Important: API cost of Opus 4.6 and 4.5 are the same - no change in pricing.

osti 5 hours ago

Somehow regresses on SWE bench?

lkbm 5 hours ago

I don't know how these benchmarks work (do you do a hundred runs? A thousand runs?), but 0.1% seems like noise.

SubiculumCode 4 hours ago

That benchmark is pretty saturated, tbh. A "regression" of such small magnitude could mean many different things or nothing at all.

usaar333 5 hours ago

i'd interpret that as rounding error. that is unchanged

swe-bench seems really hard once you are above 80%

Squarex 5 hours ago

it's not a great benchmark anymore... starting with it being python / django primarily... the industry should move to something more representative

usaar333 4 hours ago

winterrx 5 hours ago

Agentic search benchmarks are a big gap up. let's see Codex release later today

m-hodges 5 hours ago

> In Claude Code, you can now assemble agent teams to work on tasks together.

nprz 5 hours ago

I was just reading about Steve Yegge's Gas Town[0], it sounds like agent orchestration is now integrated into Claude Code?

[0]https://steve-yegge.medium.com/welcome-to-gas-town-4f25ee16d...

zingar 3 hours ago

Does this mean 4.5 will get cheaper / take longer to exhaust my pro plan tokens?

paxys 4 hours ago

Hmm all leaks had said this would be Claude 5. Wonder if it was a last minute demotion due to performance. Would explain the few days' delay as well.

trash_cat 4 hours ago

I think the naming schemes are quite arbitrary at this point. Going to 5 would come with massive expectations that wouldn't meet reality.

mrandish 4 hours ago

After the negative reactions to GPT 5, we may see model versioning that asymptotically approaches the next whole number without ever reaching it. "New for 2030: Claude 4.9.2!"

Squarex 4 hours ago

the standard used to be that major version means a new base model / full retrain... but now it is arbitrary i guess

cornedor 4 hours ago

Leaks were mentioning Sonnet 5 and I guess later (a combination of) Opus 4.6

scrollop 4 hours ago

Sonnet 5 was mentioned initially.

kingstnap 5 hours ago

I was hoping for a Sonnet as well but Opus 4.6 is great too!

psim1 4 hours ago

I need an agent to summarize the buzzwordjargonsynergistic word salad into something understandable.

fhd2 4 hours ago

That's a job for a multi agent system.

cyanydeez 2 hours ago

yEAH, he should use a couple of agents to decode this.

sanufar 4 hours ago

Works pretty nicely for research still, not seeing a substantial qualitative improvement over Opus 4.5.

ricrom 2 hours ago

They launched together ahah

swalsh 4 hours ago

What I’d love is some small model specializing in reading long web pages, and extracting the key info.
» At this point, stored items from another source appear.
-- ==== Sys2Proof/Machine/Start.lean ====
section
/-! DEFINITION. Power, the RESET pin and start-up: POWER_ON, RESET_PIN, SETTINGS_LOAD_COMPLETE (R161),
POWER_LOSS (R166). -/

namespace Sys2Proof.Machine

/-! ## The image at an interrupted save -/

/-- The image that a save leaves when it ends at this point (R164, R166; log 8). -/
def cutImage (v : Save) : SavePoint → List Byte
  | .beforeErase => v.before
  | .writing k =>
    (imageBodyBytes v.frozen).take k ++ (v.before.take Config.imageBody).drop k ++ [0xFF, 0xFF]
  | .written => imageOfMirror v.frozen

/-- The image once the writing, if a save is in flight, has ended at this point. -/
def State.imageLeft (s : State) (reached : SavePoint) : List Byte :=
  match s.save with
  | none => s.image
  | some v => cutImage v reached

/-! ## Leaving and entering -/

/-- Every block at its power-on values and device time 0 (R161), no save in flight (R166), and this
link record on every port as given by its old one. The mirror and the load indicator stand as they
were until the load (log 6). -/
def State.powerUpValues (s : State) (phase : Phase) (reached : SavePoint) (link : Port → Link → Link) :
    State :=
  { s.resetBlocks with
    phase
    deviceTime := 0
    links := each4 link s.links
    image := s.imageLeft reached
    save := none }

/-- POWER_ON (R161). Of a part that has power it is a loss of power and a power-on (log 7). -/
def execPowerOn (reached : SavePoint) (s : State) : Host.Outcome State Fault Refusal :=
  .next (s.powerUpValues .starting reached fun _ _ => linkDefault)

/-- The course of a frame in progress at the RESET pin. One begun in STARTING goes on showing
NOT_READY and fill (R142, R161), and one cut by a DEVICE_RESET its fill (R158); of one begun in
RUNNING the manual does not say what is shifted out from then on (log 21). -/
def FrameCourse.atResetPin (seed : Nat) : FrameCourse → FrameCourse
  | .ordinary => .cutByResetPin seed
  | .starting => .starting
  | .cutByDeviceReset => .cutByDeviceReset
  | .cutByResetPin _ => .cutByResetPin seed

/-- A link at the RESET pin: the power-on values, and a frame in progress goes on. -/
def Link.atResetPin (seed : Nat) (l : Link) : Link :=
  { linkDefault with frame := l.frame.map fun f => { f with course := f.course.atResetPin seed } }

/-- RESET_PIN (R161, R166); it has no effect on a part without power. -/
def execResetPin (reached : SavePoint) (s : State) : Host.Outcome State Fault Refusal :=
  match s.phase with
  | .off => .next s
  | _ =>
    .next
      { s.powerUpValues .starting reached (fun _ => Link.atResetPin s.freeCount) with
        freeCount := s.freeCount + 1 }

/-- POWER_LOSS (R166; log 7). -/
def execPowerLoss (reached : SavePoint) (s : State) : Host.Outcome State Fault Refusal :=
  .next (s.powerUpValues .off reached fun _ _ => linkDefault)

/-! ## The load -/

/-- The mirror and the load indicator that the load of this image gives (R160, R161, R163). -/
def loadedSettings (image : List Byte) : Mirror × LoadIndicator :=
  if imageAccepted image then (mirrorOfImage image, .loaded) else (factoryMirror, .defaulted)

/-- The entry to RUNNING with the mirror filled (R161). -/
def State.enterRunning (s : State) : State :=
  let settings := loadedSettings s.image
  { s with
    phase := .running
    mirror := settings.1
    indicator := settings.2
    links := each4 (fun _ l => { l with restarted := true }) s.links }

/-- SETTINGS_LOAD_COMPLETE; a load is in progress in STARTING only (log 23). -/
def execSettingsLoadComplete (s : State) : Host.Outcome State Fault Refusal :=
  match s.phase with
  | .starting => .next s.enterRunning
  | .off => .next s
  | .running => .next s

end Sys2Proof.Machine
end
Search fills the context very quickly, but if a cheap subagent could extract the important bits that problem might be reduced.

dk8996 2 hours ago

RIP weekend

gallerdude 2 hours ago

Both Opus 4.6 and GPT-5.3 one shot a Gameboy emulator for me. Guess I need a better benchmark.

peab 2 hours ago

How does that work? Does it actually generate low level code? Or does it just import libraries that do the real work?

bopbopbop7 2 hours ago

I just one shot a Gameboy emulator by going to Github and cloning one of the 100 I can find.

woeirua 3 hours ago

Can we talk about how the performance of Opus 4.5 nosedived this morning during the rollout? It was shocking how bad it was, and after the rollout was done it immediately reverted to it's previous behavior.

I get that Anthropic probably has to do hot rollouts, but IMO it would be way better for mission critical workflows to just be locked out of the system instead of get a vastly subpar response back.

cyanydeez 2 hours ago

"Mission critical workflows" SHOULD NOT be reliant on a LLM model.

It's really curious what people are trying to do with these models.

Analemma_ 3 hours ago

Anthropic has good models but they are absolutely terrible at ops, by far the worst of the big three. They really need to spend big on hiring experienced hyperscalers to actually harden their systems, because the unreliability is really getting old fast.

small_model 4 hours ago

I have the max subscription wondering if this gives access to the new 1M context, or is it just the API that gets it?

joshstrange 4 hours ago

For now it's just API, but hopefully that's just their way of easing in and they open it up later.

small_model 3 hours ago

Ok thanks, hopefully, its annoying to lose or have context compacted in the middle of a large coding session

jdthedisciple 4 hours ago

For agentic use, it's slightly worse than its predecessor Opus 4.5.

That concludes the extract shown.